Der Nebel zieht über die Leiche (2:30)

Ein grauer Novembertag mit Schmuddelwetter. Kühl. Nieselregen. Die perfekte Atmosphäre für die Beerdigung der Omi. Der Friedhof. Daneben die Kapelle aus dem Jahr 1408. Vor dem Altar steht der offene Sarg. Der Nebel zieht durch das Fenster über die Leiche. Es herrscht Stille. Nicht nur in der braunen Holzkiste, sondern im gesamten Gotteshaus. Der Mann im schwarzen Anzug beginnt mit der Trauerrede. Alle heben die Köpfe und lauschen seinen Worten.

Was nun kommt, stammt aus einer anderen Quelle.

-- ==== Sys2Proof/Safety.lean ====
section
/-! DEFINITION. The vocabulary of the claims: the invariant of the block, transcripts as a reader of the bus sees them, and the
states a request leaves when it completes or fails. None of it is used by the machine. -/

namespace Sys2Proof.Machine

/-! ### Frames, spelled out from the spec apart from the machine's own definitions -/

/-- `[cmd, lo(a), hi(a)]`, the address bytes of a frame and all that a seed covers (20_memory.md R73, 41_plain_bank.md R170). -/
def addressBytes (cmd : Byte) (a : Half) : List Byte := [cmd, a.extractLsb' 0 8, a.extractLsb' 8 8]

/-- The device address of bank offset o: `START_PHYS + o` (20_memory.md R72). -/
def deviceAddress (k : BankConfig) (o : Nat) : Half := BitVec.ofNat 16 (k.startPhys + o)

/-- The credential segment of a prefix: on a PASSWORD bank CRED_RW while it is valid and else CRED_RO, on any other bank none
(43_password_bank.md R250, R251). -/
def sentCredential (k : Bank) : List Byte :=
  if k.cfg.strategy = .password then (if k.credRwValid = true then k.credRw else k.credRo) else []

/-- The prefix of a frame: command, address, credential (41_plain_bank.md R170, 43_password_bank.md R251). -/
def sentPrefix (k : Bank) (cmd : Byte) (a : Half) : List Byte := addressBytes cmd a ++ sentCredential k

/-- A PASSWORD bank in powered mode (43_password_bank.md R252). -/
def readPowered (k : Bank) : Bool := k.cfg.strategy == .password && k.powered

/-- How many verify-only bytes follow the checked ones (43_password_bank.md R253). -/
def verifyOnly (k : Bank) (cont : Bool) : Nat :=
  if readPowered k && !cont then k.cfg.pwPoweredVerifyBytes else k.cfg.nvb

/-- The seed of a CRC page read: command and address of a full read, never the credential; CONT_SEED of a continuation
(42_crc_bank.md R201). -/
def readSeed (f : Checksum) (k : BankConfig) (p : Nat) (cont : Bool) : Half :=
  if cont then k.contSeed else crc16 f 0 (addressBytes k.cmdReadCrc (deviceAddress k (p * k.pageLength)))

/-! ### Transcripts -/

/-- The answer of an event, if it is a call. -/
def eventAnswer : Event → Option Answer
  | .call _ a => some a
  | .hold _ => none

/-- The answers of a list of events, in order. -/
def answersOf (evs : List Event) : List Answer := evs.filterMap eventAnswer

/-- An event whose answer is of its call's answer type (40_transport_speed.md R140 to R149). -/
def wellTyped : Event → Bool
  | .call c a => c.admits a
  | .hold _ => true

/-- The transport will answer as in `evs`: its next answers are those of `evs`, in order. -/
def Answering (s : State) (evs : List Event) : Prop := ∃ rest, s.answers = answersOf evs ++ rest

/-- The speed traffic of a request (R152): none on a VERIFIED bank, else a speed-set and a presence check, both answered well. -/
def speedEvents (k : Bank) : List Event :=
  match k.speed with
  | .verified => []
  | .stale => [.call (.setSpeed k.cfg.desiredSpeed) .ok, .call (.isPresent k.cfg.devAddr) (.truth true)]

/-- `T.select(DEV_ADDR) -> true`. -/
def selectEvent (k : Bank) : Event := .call (.select k.cfg.devAddr) (.truth true)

Es ist erst wenige Tage her, seitdem die Omi die Welt verlassen hat. Der Schock der Todesnachricht sitzt allen noch in den Knochen. Die kurze Zeit hat den Angehörigen noch keine Gelegenheit gelassen, die Trauer zu verarbeiten. Es war ein Unfall. Mit dem Fahrrad. Die Omi war sofort tot. Der Sohn wurde gebeten, sie im Krankenhaus zu identifizieren. Da lag sie dann. Unter einem grünen Tuch. Nachdem sie in Autopsieraum vier untersucht worden war.

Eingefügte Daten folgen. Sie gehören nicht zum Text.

/-- 00_scope.md R7: a configuration that fails a check is refused. -/
def Obligations.UnadmittedRefused : Prop :=
  ∀ (s : State) (k : Bank), k ∈ s.banks →
    (¬ (1 ≤ k.cfg.size ∧ 1 ≤ k.cfg.pageLength ∧ k.cfg.size % k.cfg.pageLength = 0 ∧ k.cfg.startPhys + k.cfg.size ≤ 65536) ∨
     ¬ (k.cfg.strategy = .crc ∨ k.cfg.strategy = .password → 3 + k.cfg.extraLen ≤ k.cfg.pageLength) ∨
     ¬ (readOnly k.cfg = true → readWrite k.cfg = false ∧ writeOnce k.cfg = false) ∨
     ¬ (hasExtraInfo k.cfg = true → (k.cfg.strategy = .crc ∨ k.cfg.strategy = .password) ∧ 1 ≤ k.cfg.extraLen) ∨
     ¬ (hasExtraInfo k.cfg = false → k.cfg.extraLen = 0) ∨
     ¬ (hasPageAutoCrc k.cfg = true ↔ k.cfg.strategy = .crc ∨ k.cfg.strategy = .password) ∨
     ¬ (k.cfg.strategy = .plain → k.cfg.hasNativeRead = true) ∨
     ¬ (k.cfg.strategy = .scratchpad → k.cfg.echoWrite = false ∧ 1 ≤ k.cfg.spMetaLen) ∨
     ¬ (k.cfg.strategy = .password → 1 ≤ k.cfg.pwLen) ∨
     ¬ (needsProgramPulse k.cfg = true → k.cfg.echoWrite = true) ∨
     strategyCode k.cfg.strategy = 4) →
    step s = .refused .configNotAdmitted

/-- 00_scope.md R6, R7, 10_state.md R33: exactly which configurations are admitted. That the ranges of R6 and the reserved strategies
belong to admission is the model's reading (log 17). -/
def Obligations.AdmittedExactly : Prop :=
  ∀ s : State, step s ≠ .refused .configNotAdmitted ↔
    (1 ≤ s.banks.length ∧ s.banks.length ≤ 256 ∧ 1 ≤ s.ports.length ∧ ∀ k ∈ s.banks,
      1 ≤ k.cfg.size ∧ k.cfg.size ≤ 65536 ∧ 1 ≤ k.cfg.pageLength ∧ k.cfg.pageLength ≤ k.cfg.size ∧
      k.cfg.extraLen ≤ 255 ∧ k.cfg.nvb ≤ 255 ∧ 1 ≤ k.cfg.spMetaLen ∧ k.cfg.spMetaLen ≤ 255 ∧
      1 ≤ k.cfg.pwLen ∧ k.cfg.pwLen ≤ 255 ∧ k.cfg.pwPoweredVerifyBytes ≤ 255 ∧
      k.cfg.size % k.cfg.pageLength = 0 ∧ k.cfg.startPhys + k.cfg.size ≤ 65536 ∧
      (k.cfg.strategy = .crc ∨ k.cfg.strategy = .password → 3 + k.cfg.extraLen ≤ k.cfg.pageLength) ∧
      (readOnly k.cfg = true → readWrite k.cfg = false ∧ writeOnce k.cfg = false) ∧
      (hasExtraInfo k.cfg = true → (k.cfg.strategy = .crc ∨ k.cfg.strategy = .password) ∧ 1 ≤ k.cfg.extraLen) ∧
      (hasExtraInfo k.cfg = false → k.cfg.extraLen = 0) ∧
      (hasPageAutoCrc k.cfg = true ↔ k.cfg.strategy = .crc ∨ k.cfg.strategy = .password) ∧
      (k.cfg.strategy = .plain → k.cfg.hasNativeRead = true) ∧
      (k.cfg.strategy = .scratchpad → k.cfg.echoWrite = false) ∧
      (needsProgramPulse k.cfg = true → k.cfg.echoWrite = true) ∧
      ∀ v, k.cfg.strategy ≠ .reserved v)

/-! ### Reset and the invariant -/

/-- 70_reset_and_hazards.md R401: the reset value of every register that has one, for every configuration. -/
def Obligations.ResetValues : Prop :=
  ∀ (cfg : BlockConfig) (s : State), s = State.resetWith cfg →
    s.canPower = cfg.canPower ∧ s.crc = cfg.crc ∧ s.banks.map Bank.cfg = cfg.banks ∧
    (∀ k ∈ s.banks, k.speed = .stale ∧ k.writeVerify = true ∧ k.powered = false ∧ k.credRwValid = false ∧
      k.credRoValid = false) ∧
    s.owner = none ∧ s.contPtr = none ∧ s.hazard = false ∧ s.engine = .idle ∧
    s.ports.length = cfg.clients ∧ ∀ p ∈ s.ports, p.pending = none ∧ p.resp = none

/-- The invariant holds after construction with any configuration (10_state.md R36 to R41, 70_reset_and_hazards.md R401). Its clause
`power`, that `pwr_active` is false at reset, is the model's choice (log 12): the spec leaves that value open. -/
def Obligations.ResetHasInv : Prop := ∀ cfg : BlockConfig, Inv (State.resetWith cfg)

/-- Every step keeps the invariant (10_state.md R36 to R41, 42_crc_bank.md R205). Its clause `power`, that `pwr_active` is false between
requests, is the model's choice (log 12): 10_state.md R42 leaves that value open. -/
def Obligations.StepKeepsInv : Prop := ∀ s t : State, Inv s → step s = .next t → Inv t

/-! ### What holds of every request -/

/-- 45_config_scope_ops.md R331 (1), 10_state.md R41: every request that the engine runs ends in exactly one response, delivered to its
own client, with ENGINE IDLE; the transcript only grows; configuration, schedule and every other port stay. -/
def Obligations.AnsweredOnce : Prop :=
  ∀ (i : Instr) (s : State) (c : Nat), Busy s c →
    ∃ (t : State) (r : Response) (evs : List Event), exec i s = .next t ∧
      t.ports = s.ports.modify c (fun p => { p with resp := some r }) ∧ t.engine = .idle ∧
      t.transcript = s.transcript ++ evs ∧ t.answers = s.answers.drop (answersOf evs).length ∧ t.schedule = s.schedule ∧
      t.canPower = s.canPower ∧ t.crc = s.crc ∧ t.banks.map Bank.cfg = s.banks.map Bank.cfg

/-- 10_state.md R47, 30_encoding.md R105 and R107 (e): codes 9 to 15 and STATUS bits [7:5] are never produced; on an error V = 0 and R
and X are empty. -/
def Obligations.StatusWellFormed : Prop :=
  ∀ (i : Instr) (s t : State) (c : Nat) (r : Response), Busy s c → c < s.nc → exec i s = .next t →
    responseOf t c = some r →
    statusCode r ≤ 8 ∧ r.status.extractLsb' 5 3 = 0#3 ∧ (r.status ≠ 0 → r.v = 0 ∧ r.r = [] ∧ r.x = [])

/-- 43_password_bank.md R254: CRED_HINT, STATUS bit 4, exactly. -/
def Obligations.CredHintExactly : Prop :=
  ∀ (i : Instr) (s t : State) (c : Nat) (r : Response), Busy s c → c < s.nc → exec i s = .next t →
    responseOf t c = some r →
    (r.status.getLsbD 4 = true ↔
      (∃ b k, i.bank? = some b ∧ s.bank? b.toNat = some k ∧ k.cfg.strategy = .password) ∧
      (statusCode r = 2 ∨ statusCode r = 3 ∨ statusCode r = 4))

/-- 60_exceptions.md R361 (1), R363: the first precondition that fails gives the code, and nothing else changes: no transport call,
no register. -/
def Obligations.PreconditionFailures : Prop :=
  ∀ (i : Instr) (s : State) (c : Nat) (e : Err), Busy s c → firstFailure (checksOf s c i) = some e →
    exec i s = .next (turnedAway s c e)

/-- 60_exceptions.md R361: a request whose preconditions pass raises neither OutOfRange nor UnsupportedOperation, and a bus-phase code
comes only after a transport call. -/
def Obligations.NoLatePrecondition : Prop :=
  ∀ (i : Instr) (s t : State) (c : Nat) (r : Response), Busy s c → c < s.nc → exec i s = .next t →
    responseOf t c = some r →
    (Passes s c i → statusCode r ≠ 5 ∧ statusCode r ≠ 6) ∧
    (busPhaseCode (statusCode r) = true → Passes s c i ∧ t.transcript ≠ s.transcript)

/-- 60_exceptions.md R362: taking an exception. After a bus-phase failure the bank is STALE, CONT_PTR is none, the pull-up is off, the
response carries the code, the hint and no data, and nothing else has changed but the transcript, the answers drawn and perhaps
HAZARD. -/
def Obligations.BusPhaseFailureAborts : Prop :=
  ∀ (i : Instr) (s t : State) (c : Nat) (r : Response), Busy s c → c < s.nc → exec i s = .next t →
    responseOf t c = some r → busPhaseCode (statusCode r) = true →
    ∃ (b : Byte) (k : Bank) (evs : List Event) (mismatch : Bool) (e : Err),
      i.bank? = some b ∧ s.bank? b.toNat = some k ∧ evs ≠ [] ∧ busPhase e = true ∧
      t = failed s c b.toNat k evs mismatch e

/-- 40_transport_speed.md R154, 70_reset_and_hazards.md R409: SPEED_STATE changes only on the request's own bank: to STALE only with a
bus-phase failure, to VERIFIED only after a speed-set answered Ok and a presence check answered true. -/
def Obligations.SpeedStateTransitions : Prop :=
  ∀ (i : Instr) (s t : State) (c j : Nat) (k k' : Bank) (r : Response), Busy s c → c < s.nc → exec i s = .next t →
    responseOf t c = some r → s.bank? j = some k → t.bank? j = some k' → k'.speed ≠ k.speed →
    (∃ b, i.bank? = some b ∧ b.toNat = j) ∧
    (k'.speed = .stale → busPhaseCode (statusCode r) = true) ∧
    (k'.speed = .verified → ∃ evs, t.transcript = s.transcript ++
      .call (.setSpeed k.cfg.desiredSpeed) .ok :: .call (.isPresent k.cfg.devAddr) (.truth true) :: evs)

Kurz darauf hatte der Sohn zum ersten Mal den Mann im schwarzen Anzug getroffen. Ein freier Prediger sollte es sein, denn die Omi hatte von der Kirche noch nie etwas gehalten.

Und jetzt sind alle hier in der Kapelle versammelt und lauschen den andächtigen Worten. Alle sind gekommen. Der Hometrainer, den die Omi sich trotz ihres hohen Alters noch immer nach Hause bestellt hatte. Dann dieser komische Überlebenstyp, der nebenan wohnt und hin und wieder seltsame Gäste empfängt. Und auch alle Zehn-Uhr-Leute, mit denen die Omi einmal in der Woche Karten gespielt hatte.

Der Mann im schwarzen Anzug hält eine bewegende Rede über das ebenso bewegte Leben der Omi. Wie sie 1922 geboren wurde. Wie sie als Teenager mit der Familie in die USA auswanderte. Und wie sie in den 50er Jahren mit der Ballade von der flexiblen Kugel einen Welthit landete. Ja, die Omi war schon eine tolle Frau, die viel zu früh im Kabinett des Todes gelandet war.

Nach der Trauerrede wird der Omi das letzte Geleit gegeben. Langsam ziehen die Angehörigen hinter den Sargträgern hinaus auf den Friedhof. Um das Loch in der Erde versammeln sich alle noch einmal. Der Mann im schwarzen Anzug trägt erneut ein paar tröstende Worte vor. Der Sohn hört nicht mehr zu, denn der Opi hat sich ihm zugewandt und schaut ihn mit traurigen Augen an.

„Wir hatten eine gute Ehe“, sagt er leise. „Nur noch ein, zwei Jahre mehr mit ihr, das wäre doch eine faire Verlängerung gewesen, oder?“

Der Opi senkt den Kopf, während die Omi langsam in ihre letzte Ruhestätte hinab gelassen wird. Der Nebel zieht über die Leiche. Die perfekte Atmosphäre.

 

Diese Geschichte ist im Rahmen eines Wettbewerbs des Heyne Verlags entstanden und enthält 13 Titel von Kurzgeschichten von Stephen King.